Given data:

········

-- ==== Sys2Proof/Syntax.lean ====
section
/-! DEFINITION. Syntax.lean: the commands of the block, one constructor per row of spec/opcode_table.json, and their
operands.  The table gives its rows no bits and no operands: each operand is what the row's rule says the
command carries, or what the outside world supplies with it (assumption log 2). -/
namespace Sys2Proof

/-- The master ID and the privilege bit every access carries (R76). -/
structure Acc where
  master : Byte
  priv : Bool
  deriving DecidableEq, Repr

/-- What an ECC read meets (R148): no error, a corrected bit, or an uncorrectable error in 64-bit word `word`. -/
inductive EccRes
  | clean
  | corrected (word : Nat)
  | uncorrectable (word : Nat)
  deriving DecidableEq, Repr

/-- What the flash side and the frames supply to one platform read: the flash's data bytes, whether the first byte is ready
at the cycle it is due (R95), the byte at which the protocol buffer runs empty (R93), and the ECC events met, each
at a byte of the data phase and uncorrectable or not (R148). -/
structure ReadIn where
  data : Bytes
  ready : Bool
  under : Option Nat
  ecc : List (Nat × Bool)
  deriving DecidableEq, Repr

/-- The reads of one golden block (R188): first and second read of the block, its leaf pair, and what the level-1 node read
meets. -/
structure BlkRead where
  d1 : Bytes
  d2 : Bytes
  pair : Bytes
  ecc : EccRes := .clean
  deriving DecidableEq, Repr

/-- What a unit's second copy meets (R188): the blocks read again and their read-back. -/
structure UnitRetry where
  blks : List BlkRead
  back : List Bytes
  deriving DecidableEq, Repr

/-- The argument of a common command code (R365); a broadcast where `all`. -/
structure Ccc (α : Type) where
  all : Bool
  arg : α
  deriving DecidableEq, Repr

/-- The lanes of the PCIe data link, and whether it is found in L1 (R364). -/
structure LinkLanes where
  width : Nat
  l1 : Bool
  deriving DecidableEq, Repr

/-- An address of one of a port's two flash chips (R28). -/
structure ChipAddr where
  cs : Nat
  addr : Nat
  deriving DecidableEq, Repr

/-- The registers of the latched set but for the density field (R127). -/
inductive LatchedReg
  | winBase (w : Nat)
  | winLimit (w : Nat)
  | winPolicy (w : Nat)
  | winMap (w : Nat)
  | abMap
  | abCtrl
  | relCfg
  | frameRange
  deriving DecidableEq, Repr

/-- The registers of the protocol set (R127). -/
inductive ProtoReg
  | protoCfg
  | protoDummy
  | flashCfg
  | flashRdop
  | fsck
  deriving DecidableEq, Repr

/-- A submission ring and its completion ring (R193): a core queue's or an instance's. -/
inductive RingId
  | core (q : Nat)
  | inst (i : Nat)
  deriving DecidableEq, Repr

/-- What the host answers to one page access of an instance (R385 to R387): whether a cached translation of the page is still
held, the table entries as read from level 3 down (none: the table read met UR, CA or a timeout), whether ATS
denies the access, and whether the data access itself meets UR, CA or a timeout. -/
structure Walk where
  kept : Bool
  entries : List (Option Nat)
  denied : Bool
  bus : Bool
  deriving DecidableEq, Repr

/-- What the memory of an instance or a remote submitter gives a job: its source and auxiliary buffers, and what its page
accesses meet, in order.  A core-class job reads core SRAM instead (R522). -/
structure JobIO where
  src : Bytes
  aux : Bytes
  walks : List Walk
  deriving DecidableEq, Repr

/-- What a reset finds outside (R253, R271, R314): the strap pins as BOOT_STRAPS numbers them (GOLDEN_N in bit 3), and what the word
under a fuse pulse reads at READ and at STRICT once that pulse has ended. -/
structure RstIn where
  straps : Word
  pulseR : Word
  pulseS : Word
  deriving DecidableEq, Repr

/-- What a register write finds outside the block: what a reset that it triggers finds, what cores have stored to core SRAM (address,
bytes) and to the Dill image memories (core, offset, bytes) before it (R270, R522), what page accesses it causes meet, the
peer WMS and the blob in host memory (R396, R397; none where a read of it meets UR, CA or a timeout), whether the
last byte of a blob written reads back (R397), and what a read of a frame word meets (R148, R163). -/
structure BusIn where
  rst : RstIn := ⟨0, 0, 0⟩
  sram : List (Nat × Bytes) := []
  dill : List (Nat × Nat × Bytes) := []
  walks : List Walk := []
  wms : Option Bytes := none
  blob : Option Bytes := none
  blobOk : Bool := true
  ecc : EccRes := .clean
  deriving DecidableEq, Repr

/-- What the ROM meets in a start (R214, R255, R276, R277, R284, R291, R310): failing known-answer tests, numbered as in CJE_KAT_PASS;
words whose programming fails, with what they then read at READ and at STRICT, and words that take more pulses than one; the
boot flash: identification bytes, both copies of the minimum-version record and of the settings store, the content of the
four bundle areas, areas (0 Golden, 1 Primary, 2 Previous, 3 Staging) a read of which fails, how often each of the ROM's
programs and erases is polled busy in order (none: beyond its limit), whether each copy it writes to the protected region
reads back differently in order, and a phase (0 to Previous, 1 to Primary) and unit for each read-back of the bundle copy
that differs, with what such a unit reads as; how many units are copied before the command ends with the copy under way
(none: all); and what the DEVICE reset after a life-cycle change finds. -/
structure RomEnv where
  kat : Word := 0
  fuseFails : List (Nat × Word × Word) := []
  pulses : List (Nat × Nat) := []
  bfId : Bytes := []
  recA : Bytes := []
  recB : Bytes := []
  setA : Bytes := []
  setB : Bytes := []
  golden : Bytes := []
  primary : Bytes := []
  previous : Bytes := []
  staging : Bytes := []
  badReads : List Nat := []
  busy : List (Option Nat) := []
  backBad : List Bool := []
  copyBad : List (Nat × Nat) := []
  copyGot : Bytes := []
  units : Option Nat := none
  rst : RstIn := ⟨0, 0, 0⟩
  deriving DecidableEq, Repr

/-- A frame (R407): its header fields and payload. -/
structure Frame17 where
  type : Nat
  flags : Nat := 0
  dst : Nat
  src : Nat
  seq : Nat := 0
  ack : Nat := 0
  srcInc : Nat := 0
  dstInc : Nat := 0
  hops : Nat := 0
  payload : Bytes := []
  deriving DecidableEq, Repr

/-- What the arrival of a frame of the ring brings beside the frame: what page accesses it causes meet and the bytes host memory holds
there (R422), the tag a job it starts gets, what a register write it makes finds outside, and what the ROM meets where it
ends a push. -/
structure LmsIn where
  walks : List Walk := []
  mem : Bytes := []
  tag : Nat := 0
  bus : BusIn := {}
  rom : RomEnv := {}
  deriving DecidableEq, Repr

/-- An access of the debug module (R264, R265): halt or resume a core, a bus access with master ID 0x04, or anything else. -/
inductive DmiOp
  | halt (core : Nat)
  | resume (core : Nat)
  | busRead (off size : Nat)
  | busWrite (off size : Nat) (data : Word)
  | other
  deriving DecidableEq, Repr

/-- The configuration-space fields of one function that a host writes (R355 to R362): Memory Space and Bus Master Enable, MSI-X Enable
and Function Mask, ATS and PRI Enable, D3hot; the BAR addresses and those of the VF BARs; Max Payload Size and Max Read Request Size as
encoded, the Completion Timeout Value and Disable, ASPM Control, Smallest Translation Unit, Outstanding Page Request Allocation, System
Page Size and VF Memory Space Enable.  All but VF Enable, NumVFs and ARI Capable Hierarchy, which VF_ENABLE_WRITE writes. -/
structure PciFn where
  mem : Bool := false
  bme : Bool := false
  msixEn : Bool := false
  fmask : Bool := false
  ats : Bool := false
  pri : Bool := false
  d3 : Bool := false
  bar0 : Nat := 0
  bar2 : Nat := 0
  bar4 : Nat := 0
  vfBar0 : Nat := 0
  vfBar2 : Nat := 0
  mps : Nat := 0
  mrrs : Nat := 2
  cto : Nat := 0
  ctoOff : Bool := false
  aspm : Nat := 0
  stu : Nat := 0
  prAlloc : Nat := 0
  sysPage : Nat := 1
  vfMem : Bool := false
  deriving DecidableEq, Repr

········

Copy out, from the listing above, every line that contains the string "reset".

Exercise response:
/-- What a reset finds outside (R253, R271, R314): the strap pins as BOOT_STRAPS numbers them (GOLDEN_N in bit 3), and what the word
/-- What a register write finds outside the block: what a reset that it triggers finds, what cores have stored to core SRAM (address,
(none: all); and what the DEVICE reset after a life-cycle change finds. -/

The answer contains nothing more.